Riga and his friends started doing these kinds of trips over thirty years ago. It has taken approximately that long to get dialled at them. The one thing he’s learned about these trips that rings true through all of them is that it won’t go down as planned, so plan for that. And the weather is the boss. It could care less about you or your objectives.



“If I were to contribute something to this form of mountain bike adventuring, it would be the fact that it’s possible. If you can dream it, you can do it, and it likely won’t go as planned.”
As Riga says, dreaming is cheap. You crack a beer, open Google Earth, and suddenly you’re planning an epic route in South America. The hard part comes when you lock into a location. The deeper you go into the logistics, the more the trip fights back.

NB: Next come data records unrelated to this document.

/-! `Team.setV` -/
@[simp] theorem Team.setV_key (t : Team) (r i : Nat) (x : Word) : (t.setV r i x).key = t.key := rfl
@[simp] theorem Team.setV_launch (t : Team) (r i : Nat) (x : Word) : (t.setV r i x).launch = t.launch := rfl
@[simp] theorem Team.setV_blk (t : Team) (r i : Nat) (x : Word) : (t.setV r i x).blk = t.blk := rfl
@[simp] theorem Team.setV_idx (t : Team) (r i : Nat) (x : Word) : (t.setV r i x).idx = t.idx := rfl
@[simp] theorem Team.setV_core (t : Team) (r i : Nat) (x : Word) : (t.setV r i x).core = t.core := rfl
@[simp] theorem Team.setV_quarter (t : Team) (r i : Nat) (x : Word) : (t.setV r i x).quarter = t.quarter := rfl
@[simp] theorem Team.setV_lanes (t : Team) (r i : Nat) (x : Word) : (t.setV r i x).lanes = t.lanes := rfl
@[simp] theorem Team.setV_budget (t : Team) (r i : Nat) (x : Word) : (t.setV r i x).budget = t.budget := rfl
@[simp] theorem Team.setV_gx (t : Team) (r i : Nat) (x : Word) : (t.setV r i x).gx = t.gx := rfl
@[simp] theorem Team.setV_ga (t : Team) (r i : Nat) (x : Word) : (t.setV r i x).ga = t.ga := rfl
@[simp] theorem Team.setV_z (t : Team) (r i : Nat) (x : Word) : (t.setV r i x).z = t.z := rfl
@[simp] theorem Team.setV_pc (t : Team) (r i : Nat) (x : Word) : (t.setV r i x).pc = t.pc := rfl
@[simp] theorem Team.setV_hdr (t : Team) (r i : Nat) (x : Word) : (t.setV r i x).hdr = t.hdr := rfl
@[simp] theorem Team.setV_cl (t : Team) (r i : Nat) (x : Word) : (t.setV r i x).cl = t.cl := rfl
@[simp] theorem Team.setV_wait (t : Team) (r i : Nat) (x : Word) : (t.setV r i x).wait = t.wait := rfl
@[simp] theorem Team.setV_park (t : Team) (r i : Nat) (x : Word) : (t.setV r i x).park = t.park := rfl
@[simp] theorem Team.setV_exec (t : Team) (r i : Nat) (x : Word) : (t.setV r i x).exec = t.exec := rfl
@[simp] theorem Team.setV_m (t : Team) (r i : Nat) (x : Word) : (t.setV r i x).m = t.m := rfl
@[simp] theorem Team.setV_s (t : Team) (r i : Nat) (x : Word) : (t.setV r i x).s = t.s := rfl
@[simp] theorem Team.setV_v (t : Team) (r i : Nat) (x : Word) : (t.setV r i x).v = put 0 (1024 * r + i) x t.v := rfl
@[simp] theorem Team.setV_x (t : Team) (r i : Nat) (x : Word) : (t.setV r i x).x = t.x := rfl
@[simp] theorem Team.setV_acc (t : Team) (r i : Nat) (x : Word) : (t.setV r i x).acc = t.acc := rfl
@[simp] theorem Team.setV_accC (t : Team) (r i : Nat) (x : Word) : (t.setV r i x).accC = t.accC := rfl
@[simp] theorem Team.setV_h (t : Team) (r i : Nat) (x : Word) : (t.setV r i x).h = t.h := rfl
@[simp] theorem Team.setV_reserved (t : Team) (r i : Nat) (x : Word) : (t.setV r i x).reserved = t.reserved := rfl
@[simp] theorem Team.setV_lc (t : Team) (r i : Nat) (x : Word) : (t.setV r i x).lc = t.lc := rfl
@[simp] theorem Team.setV_ac (t : Team) (r i : Nat) (x : Word) : (t.setV r i x).ac = t.ac := rfl
@[simp] theorem Team.setV_mc (t : Team) (r i : Nat) (x : Word) : (t.setV r i x).mc = t.mc := rfl
@[simp] theorem Team.setV_xc (t : Team) (r i : Nat) (x : Word) : (t.setV r i x).xc = t.xc := rfl
@[simp] theorem Team.setV_tc (t : Team) (r i : Nat) (x : Word) : (t.setV r i x).tc = t.tc := rfl
@[simp] theorem Team.setV_status (t : Team) (r i : Nat) (x : Word) : (t.setV r i x).status = t.status := rfl
@[simp] theorem Team.setV_rm (t : Team) (r i : Nat) (x : Word) : (t.setV r i x).rm = t.rm := rfl
@[simp] theorem Team.setV_seed (t : Team) (r i : Nat) (x : Word) : (t.setV r i x).seed = t.seed := rfl
@[simp] theorem Team.setV_spos (t : Team) (r i : Nat) (x : Word) : (t.setV r i x).spos = t.spos := rfl
@[simp] theorem Team.setV_clkhi (t : Team) (r i : Nat) (x : Word) : (t.setV r i x).clkhi = t.clkhi := rfl
@[simp] theorem Team.setV_mstat (t : Team) (r i : Nat) (x : Word) : (t.setV r i x).mstat = t.mstat := rfl
@[simp] theorem Team.setV_cause (t : Team) (r i : Nat) (x : Word) : (t.setV r i x).cause = t.cause := rfl
@[simp] theorem Team.setV_epc (t : Team) (r i : Nat) (x : Word) : (t.setV r i x).epc = t.epc := rfl
@[simp] theorem Team.setV_eia (t : Team) (r i : Nat) (x : Word) : (t.setV r i x).eia = t.eia := rfl
@[simp] theorem Team.setV_elane (t : Team) (r i : Nat) (x : Word) : (t.setV r i x).elane = t.elane := rfl
@[simp] theorem Team.setV_einfo (t : Team) (r i : Nat) (x : Word) : (t.setV r i x).einfo = t.einfo := rfl
@[simp] theorem Team.setV_priv (t : Team) (r i : Nat) (x : Word) : (t.setV r i x).priv = t.priv := rfl
@[simp] theorem Team.setV_savex (t : Team) (r i : Nat) (x : Word) : (t.setV r i x).savex = t.savex := rfl
@[simp] theorem Team.setV_ehdr (t : Team) (r i : Nat) (x : Word) : (t.setV r i x).ehdr = t.ehdr := rfl
@[simp] theorem Team.setV_depth (t : Team) (r i : Nat) (x : Word) : (t.setV r i x).depth = t.depth := rfl
@[simp] theorem Team.setV_crec (t : Team) (r i : Nat) (x : Word) : (t.setV r i x).crec = t.crec := rfl
@[simp] theorem Team.setV_ctop (t : Team) (r i : Nat) (x : Word) : (t.setV r i x).ctop = t.ctop := rfl
@[simp] theorem Team.setV_ptop (t : Team) (r i : Nat) (x : Word) : (t.setV r i x).ptop = t.ptop := rfl
@[simp] theorem Team.setV_spill (t : Team) (r i : Nat) (x : Word) : (t.setV r i x).spill = t.spill := rfl
@[simp] theorem Team.setV_dl (t : Team) (r i : Nat) (x : Word) : (t.setV r i x).dl = t.dl := rfl
@[simp] theorem Team.setV_pend (t : Team) (r i : Nat) (x : Word) : (t.setV r i x).pend = t.pend := rfl
@[simp] theorem Team.setV_fence (t : Team) (r i : Nat) (x : Word) : (t.setV r i x).fence = t.fence := rfl
@[simp] theorem Team.setV_batch (t : Team) (r i : Nat) (x : Word) : (t.setV r i x).batch = t.batch := rfl
@[simp] theorem Team.setV_readSet (t : Team) (r i : Nat) (x : Word) : (t.setV r i x).readSet = t.readSet := rfl
@[simp] theorem Team.setV_readFrom (t : Team) (r i : Nat) (x : Word) : (t.setV r i x).readFrom = t.readFrom := rfl
@[simp] theorem Team.setV_floor (t : Team) (r i : Nat) (x : Word) : (t.setV r i x).floor = t.floor := rfl
@[simp] theorem Team.setV_seqno (t : Team) (r i : Nat) (x : Word) : (t.setV r i x).seqno = t.seqno := rfl
@[simp] theorem Team.setV_resv (t : Team) (r i : Nat) (x : Word) : (t.setV r i x).resv = t.resv := rfl
@[simp] theorem Team.setV_popped (t : Team) (r i : Nat) (x : Word) : (t.setV r i x).popped = t.popped := rfl
@[simp] theorem Team.setV_retained (t : Team) (r i : Nat) (x : Word) : (t.setV r i x).retained = t.retained := rfl
@[simp] theorem Team.setV_snap (t : Team) (r i : Nat) (x : Word) : (t.setV r i x).snap = t.snap := rfl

Take his trip to Navarino Island in Chile — the southernmost trekking zone in the world:
“Just committing to it was easy. Making it happen took over a year. It was wildly expensive and nightmarishly complex to coordinate. But it was worth it. It didn’t go as planned—of course it didn’t—and it was one of the best experiences of my life. Hard = Happy. That formula hasn’t failed me yet.”




Adventure photographers are a special breed of tough and tenacious. Shooting these trips is sometimes harder than the actual trip. Try pulling your camera out in a horizontal snowstorm on a 9,000-foot ridgeline while your hands are too numb to unzip or unroll your pack. Try asking the barely functioning humans you’re with to, “Hold on while I set up the shot” when their only concern is getting down alive before nightfall. And the camera adds twenty pounds to your pack. Twenty pounds of slower climbs, shorter tempers, and constant anxiety about whether you’re getting the right shots to justify the trip someone else helped fund.

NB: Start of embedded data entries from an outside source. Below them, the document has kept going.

theorem execVcvtw_roots {o : XOps} {s u : State}
    (h : execVcvtw o s = .next u) : u.roots = s.roots := by
  simp only [execVcvtw] at h
  refine issue_roots (fun s => ?_) h
  simp

theorem execVpk16_roots {o : XOps} {s u : State}
    (h : execVpk16 o s = .next u) : u.roots = s.roots := by
  simp only [execVpk16, floatOp] at h
  refine issue_roots (fun s => ?_) h
  simp

theorem execVblksc_roots {o : XOps} {s u : State}
    (h : execVblksc o s = .next u) : u.roots = s.roots := by
  simp only [execVblksc] at h
  refine issue_roots (fun s => ?_) h
  simp

theorem execVshfl_roots {o : XOps} {s u : State}
    (h : execVshfl o s = .next u) : u.roots = s.roots := by
  simp only [execVshfl, laneOp] at h
  refine issue_roots (fun s => ?_) h
  simp

theorem execVbcst_roots {o : XOps} {s u : State}
    (h : execVbcst o s = .next u) : u.roots = s.roots := by
  simp only [execVbcst, laneOp] at h
  refine issue_roots (fun s => ?_) h
  simp

theorem execVred_roots {o : XOps} {s u : State} (h : execVred o s = .next u) : u.roots = s.roots := by
  simp only [execVred] at h
  refine issue_roots (fun s => ?_) h
  repeat' split
  all_goals first | rfl | simp

theorem execVredsp_roots {o : XOps} {s u : State}
    (h : execVredsp o s = .next u) : u.roots = s.roots := by
  simp only [execVredsp] at h
  refine issue_roots (fun s => ?_) h
  repeat' split
  all_goals first | rfl | simp

theorem execVscan_roots {o : XOps} {s u : State}
    (h : execVscan o s = .next u) : u.roots = s.roots := by
  simp only [execVscan] at h
  refine issue_roots (fun s => ?_) h
  simp

theorem execHad32_roots {o : XOps} {s u : State}
    (h : execHad32 o s = .next u) : u.roots = s.roots := by
  simp only [execHad32] at h
  refine issue_roots (fun s => ?_) h
  simp

theorem execVpackl_roots {o : XOps} {s u : State}
    (h : execVpackl o s = .next u) : u.roots = s.roots := by
  simp only [execVpackl] at h
  refine issue_roots (fun s => ?_) h
  simp

theorem execLdl_roots {o : XOps} {s u : State} (h : execLdl o s = .next u) : u.roots = s.roots := by
  simp only [execLdl] at h
  refine issue_roots (fun s => ?_) h
  simp

theorem execStl_roots {o : XOps} {s u : State} (h : execStl o s = .next u) : u.roots = s.roots := by
  simp only [execStl] at h
  refine issue_roots (fun s => ?_) h
  simp

theorem execLdd_roots {o : XOps} {s u : State} (h : execLdd o s = .next u) : u.roots = s.roots := by
  simp only [execLdd] at h
  refine issue_roots (fun s => ?_) h
  simp

theorem execStd_roots {o : XOps} {s u : State} (h : execStd o s = .next u) : u.roots = s.roots := by
  simp only [execStd] at h
  refine issue_roots (fun s => ?_) h
  repeat' split
  all_goals rfl

theorem execAtd_roots {o : XOps} {s u : State} (h : execAtd o s = .next u) : u.roots = s.roots := by
  simp only [execAtd] at h
  refine issue_roots (fun s => ?_) h
  repeat' split
  all_goals rfl

theorem execAtdR_roots {o : XOps} {s u : State} (h : execAtdR o s = .next u) : u.roots = s.roots := by
  simp only [execAtdR] at h
  refine issueT_roots (fun c s => ?_) h
  simp

theorem execSpill_roots {o : XOps} {s u : State}
    (h : execSpill o s = .next u) : u.roots = s.roots := by
  simp only [execSpill] at h
  refine issue_roots (fun s => ?_) h
  simp

theorem execFill_roots {o : XOps} {s u : State} (h : execFill o s = .next u) : u.roots = s.roots := by
  simp only [execFill] at h
  refine issue_roots (fun s => ?_) h
  repeat' split
  all_goals rfl

theorem execLdh_roots {o : XOps} {s u : State} (h : execLdh o s = .next u) : u.roots = s.roots := by
  simp only [execLdh] at h
  refine issue_roots (fun s => ?_) h
  repeat' split
  all_goals rfl

theorem execSldl_roots {o : ROps} {s u : State} (h : execSldl o s = .next u) : u.roots = s.roots := by
  simp only [execSldl] at h
  refine issue_roots (fun s => ?_) h
  simp

theorem execSstl_roots {o : ROps} {s u : State} (h : execSstl o s = .next u) : u.roots = s.roots := by
  simp only [execSstl] at h
  refine issue_roots (fun s => ?_) h
  simp

theorem coreRec_roots (s : State) (c : Core) (r : Rec) : (State.addRec { s with core := c } r).roots = s.roots := rfl

theorem execCpyout_roots {o : XOps} {s u : State}
    (h : execCpyout o s = .next u) : u.roots = s.roots := by
  simp only [execCpyout] at h
  refine issue_roots (fun s => ?_) h
  split
  · rfl
  · simp

theorem execCpyoutH_roots {o : XOps} {s u : State}
    (h : execCpyoutH o s = .next u) : u.roots = s.roots := by
  simp only [execCpyoutH] at h
  refine issue_roots (fun s => ?_) h
  repeat' split
  all_goals first | rfl | exact (coreRec_roots _ _ _).trans (touchPages_roots _ _)

theorem execTcpyout_roots {o : XOps} {s u : State}
    (h : execTcpyout o s = .next u) : u.roots = s.roots := by
  simp only [execTcpyout] at h
  refine issue_roots (fun s => ?_) h
  repeat' split
  all_goals first | rfl | exact (coreRec_roots _ _ _).trans (touchPages_roots _ _)

theorem execHopen_roots {o : XOps} {s u : State}
    (h : execHopen o s = .next u) : u.roots = s.roots := by
  simp only [execHopen] at h
  refine issue_roots (fun s => ?_) h
  repeat' split
  all_goals rfl

theorem execHseal_roots {o : ROps} {s u : State}
    (h : execHseal o s = .next u) : u.roots = s.roots := by
  simp only [execHseal] at h
  refine issue_roots (fun s => ?_) h
  repeat' split
  all_goals first | rfl | simp

theorem execHfree_roots {o : ROps} {s u : State}
    (h : execHfree o s = .next u) : u.roots = s.roots := by
  simp only [execHfree] at h
  refine issue_roots (fun s => ?_) h
  repeat' split
  all_goals rfl

theorem execHwaitFull_roots {o : ROps} {s u : State}
    (h : execHwaitFull o s = .next u) : u.roots = s.roots := by
  simp only [execHwaitFull] at h
  refine issue_roots (fun s => ?_) h
  simp

theorem execHwaitIdle_roots {o : ROps} {s u : State}
    (h : execHwaitIdle o s = .next u) : u.roots = s.roots := by
  simp only [execHwaitIdle] at h
  refine issue_roots (fun s => ?_) h
  simp

theorem execHstat_roots {o : ROps} {s u : State}
    (h : execHstat o s = .next u) : u.roots = s.roots := by
  simp only [execHstat, scalarOp] at h
  refine issue_roots (fun s => ?_) h
  simp

theorem execGatom_roots {o : XOps} {s u : State}
    (h : execGatom o s = .next u) : u.roots = s.roots := by
  simp only [execGatom] at h
  refine issue_roots (fun s => ?_) h
  repeat' split
  all_goals first | rfl | simp

theorem execGatomr_roots {o : XOps} {s u : State}
    (h : execGatomr o s = .next u) : u.roots = s.roots := by
  simp only [execGatomr] at h
  refine issueT_roots (fun c s => ?_) h
  simp

theorem execEvpop_roots {o : ROps} {s u : State}
    (h : execEvpop o s = .next u) : u.roots = s.roots := by
  simp only [execEvpop] at h
  refine issue_roots (fun s => ?_) h
  rfl

theorem execMldb_roots {o : XOps} {s u : State} (h : execMldb o s = .next u) : u.roots = s.roots := by
  simp only [execMldb, matIssue] at h
  refine issue_roots (fun s => ?_) h
  simp

theorem execMma_roots {o : XOps} {s u : State} (h : execMma o s = .next u) : u.roots = s.roots := by
  simp only [execMma, matIssue] at h
  refine issue_roots (fun s => ?_) h
  simp

theorem execMoutl_roots {o : XOps} {s u : State}
    (h : execMoutl o s = .next u) : u.roots = s.roots := by
  simp only [execMoutl, matIssue] at h
  refine issue_roots (fun s => ?_) h
  simp

theorem execMrd_roots {o : XOps} {s u : State} (h : execMrd o s = .next u) : u.roots = s.roots := by
  simp only [execMrd] at h
  refine issue_roots (fun s => ?_) h
  simp

theorem execMzero_roots {o : ROps} {s u : State}
    (h : execMzero o s = .next u) : u.roots = s.roots := by
  simp only [execMzero, matIssue] at h
  refine issue_roots (fun s => ?_) h
  simp

theorem execMfence_roots {o : ROps} {s u : State}
    (h : execMfence o s = .next u) : u.roots = s.roots := by
  simp only [execMfence] at h
  refine issue_roots (fun s => ?_) h
  simp

theorem execXldb_roots {o : XOps} {s u : State} (h : execXldb o s = .next u) : u.roots = s.roots := by
  simp only [execXldb, matIssue] at h
  refine issue_roots (fun s => ?_) h
  simp

theorem execXcmp_roots {o : XOps} {s u : State} (h : execXcmp o s = .next u) : u.roots = s.roots := by
  simp only [execXcmp, matIssue] at h
  refine issue_roots (fun s => ?_) h
  simp

theorem execXrow_roots {o : XOps} {s u : State} (h : execXrow o s = .next u) : u.roots = s.roots := by
  simp only [execXrow, matIssue] at h
  refine issue_roots (fun s => ?_) h
  simp

theorem execXcol_roots {o : XOps} {s u : State} (h : execXcol o s = .next u) : u.roots = s.roots := by
  simp only [execXcol, matIssue] at h
  refine issue_roots (fun s => ?_) h
  simp

theorem execXclos_roots {o : XOps} {s u : State}
    (h : execXclos o s = .next u) : u.roots = s.roots := by
  simp only [execXclos, matIssue] at h
  refine issue_roots (fun s => ?_) h
  simp

theorem execXcomp_roots {o : ROps} {s u : State}
    (h : execXcomp o s = .next u) : u.roots = s.roots := by
  simp only [execXcomp, matIssue] at h
  refine issue_roots (fun s => ?_) h
  simp

theorem execXtrn_roots {o : ROps} {s u : State} (h : execXtrn o s = .next u) : u.roots = s.roots := by
  simp only [execXtrn, matIssue] at h
  refine issue_roots (fun s => ?_) h
  simp

theorem execXlog_roots {o : XOps} {s u : State} (h : execXlog o s = .next u) : u.roots = s.roots := by
  simp only [execXlog, matIssue] at h
  refine issue_roots (fun s => ?_) h
  simp

theorem execXset_roots {o : XOps} {s u : State} (h : execXset o s = .next u) : u.roots = s.roots := by
  simp only [execXset, matIssue] at h
  refine issue_roots (fun s => ?_) h
  simp

theorem execTex_roots {o : XOps} {s u : State} (h : execTex o s = .next u) : u.roots = s.roots := by
  simp only [execTex] at h
  refine issue_roots (fun s => ?_) h
  simp

theorem execTexld_roots {o : XOps} {s u : State}
    (h : execTexld o s = .next u) : u.roots = s.roots := by
  simp only [execTexld] at h
  refine issue_roots (fun s => ?_) h
  simp

theorem execHgf_roots {o : XOps} {s u : State} (h : execHgf o s = .next u) : u.roots = s.roots := by
  simp only [execHgf] at h
  refine issue_roots (fun s => ?_) h
  simp

theorem execTrace_roots {o : XOps} {s u : State}
    (h : execTrace o s = .next u) : u.roots = s.roots := by
  simp only [execTrace] at h
  refine issue_roots (fun s => ?_) h
  simp

theorem execRnd_roots {o : XOps} {s u : State} (h : execRnd o s = .next u) : u.roots = s.roots := by
  simp only [execRnd] at h
  refine issue_roots (fun s => ?_) h
  simp

theorem execTres_roots {o : XOps} {s u : State} (h : execTres o s = .next u) : u.roots = s.roots := by
  simp only [execTres] at h
  refine issue_roots (fun s => ?_) h
  simp

theorem execTview_roots {o : XOps} {s u : State}
    (h : execTview o s = .next u) : u.roots = s.roots := by
  simp only [execTview] at h
  refine issue_roots (fun s => ?_) h
  simp

theorem execTqdel_roots {o : XOps} {s u : State}
    (h : execTqdel o s = .next u) : u.roots = s.roots := by
  simp only [execTqdel, queueOp] at h
  refine issue_roots (fun s => ?_) h
  repeat' split
  all_goals first | rfl | simp

theorem execTqadd_roots {o : XOps} {s u : State}
    (h : execTqadd o s = .next u) : u.roots = s.roots := by
  simp only [execTqadd] at h
  refine issue_roots (fun s => ?_) h
  repeat' split
  all_goals first | rfl | simp

theorem execTqrem_roots {o : XOps} {s u : State}
    (h : execTqrem o s = .next u) : u.roots = s.roots := by
  simp only [execTqrem, queueOp] at h
  refine issue_roots (fun s => ?_) h
  repeat' split
  all_goals first | rfl | simp

theorem execBinpush_roots {o : XOps} {s u : State}
    (h : execBinpush o s = .next u) : u.roots = s.roots := by
  simp only [execBinpush] at h
  refine issue_roots (fun s => ?_) h
  repeat' split
  all_goals rfl

theorem execBinflush_roots {o : ROps} {s u : State}
    (h : execBinflush o s = .next u) : u.roots = s.roots := by
  simp only [execBinflush] at h
  refine issue_roots (fun s => ?_) h
  simp

theorem execLaunch_roots {o : XOps} {s u : State}
    (h : execLaunch o s = .next u) : u.roots = s.roots := by
  simp only [execLaunch] at h
  refine issueT_roots (fun c s => ?_) h
  simp

theorem execYield_roots {o : IOps} {s u : State}
    (h : execYield o s = .next u) : u.roots = s.roots := by
  simp only [execYield] at h
  refine issueT_roots (fun c s => ?_) h
  simp

theorem execBar_roots {o : ROps} {s u : State} (h : execBar o s = .next u) : u.roots = s.roots := by
  simp only [execBar] at h
  refine issueT_roots (fun c s => ?_) h
  simp

theorem execSysc_roots {o : XOps} {s u : State} (h : execSysc o s = .next u) : u.roots = s.roots := by
  simp only [execSysc] at h
  refine issueT_roots (fun c s => ?_) h
  simp

theorem execTrap_roots {o : ROps} {s u : State} (h : execTrap o s = .next u) : u.roots = s.roots := by
  simp only [execTrap] at h
  refine issueT_roots (fun c s => ?_) h
  simp

theorem execLdovt_roots {o : ROps} {s u : State}
    (h : execLdovt o s = .next u) : u.roots = s.roots := by
  simp only [execLdovt] at h
  refine issue_roots (fun s => ?_) h
  simp

theorem execSleep_roots {o : ROps} {s u : State}
    (h : execSleep o s = .next u) : u.roots = s.roots := by
  simp only [execSleep] at h
  refine issue_roots (fun s => ?_) h
  repeat' split
  all_goals rfl

theorem execPrd_roots {o : ROps} {s u : State} (h : execPrd o s = .next u) : u.roots = s.roots := by
  simp only [execPrd] at h
  refine issue_roots (fun s => ?_) h
  repeat' split
  all_goals rfl

theorem execPwr_roots {o : ROps} {s u : State} (h : execPwr o s = .next u) : u.roots = s.roots := by
  simp only [execPwr] at h
  refine issue_roots (fun s => ?_) h
  rfl

theorem execEret_roots {o : ROps} {s u : State} (h : execEret o s = .next u) : u.roots = s.roots := by
  simp only [execEret] at h
  refine issueT_roots (fun c s => ?_) h
  simp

“It's so much harder ‘working’ on these trips than it is just trying to get through them without dying or injuring yourself in the process. Personally, I’d rather do these trips with the bare minimum of gear and supplies. Travel ultra-light style, and cover as much ground as we can. Most times this is not possible, because of the costs and time it takes to organize these trips. That’s where the sponsors come in.”
We designed our new Guardian collection around people just like Margus Riga and supporting his style of adventure. He opens the door to new ways of exploring and seeing what’s out there. It’s more of a partnership really, where we support his “Hogs” (what he calls his own personal brand of adventure) and he helps show us how to never stop pushing and validates our products in some of the most extreme environments.




The point of life is a slippery fish, a shadow you can’t look at head on. But if you’re led by adventure and the unknown, to go boldly where no other person would reasonably take a bike, and maybe come back with a story worth telling, well, you just might come around the next corner and startle it as it drinks water from a stream. Or in the god rays that break through the storm clouds rolling in. It’s enough to build a life around. All this, for the chance to stare into the void and say, “Yeah, I think we can ride that."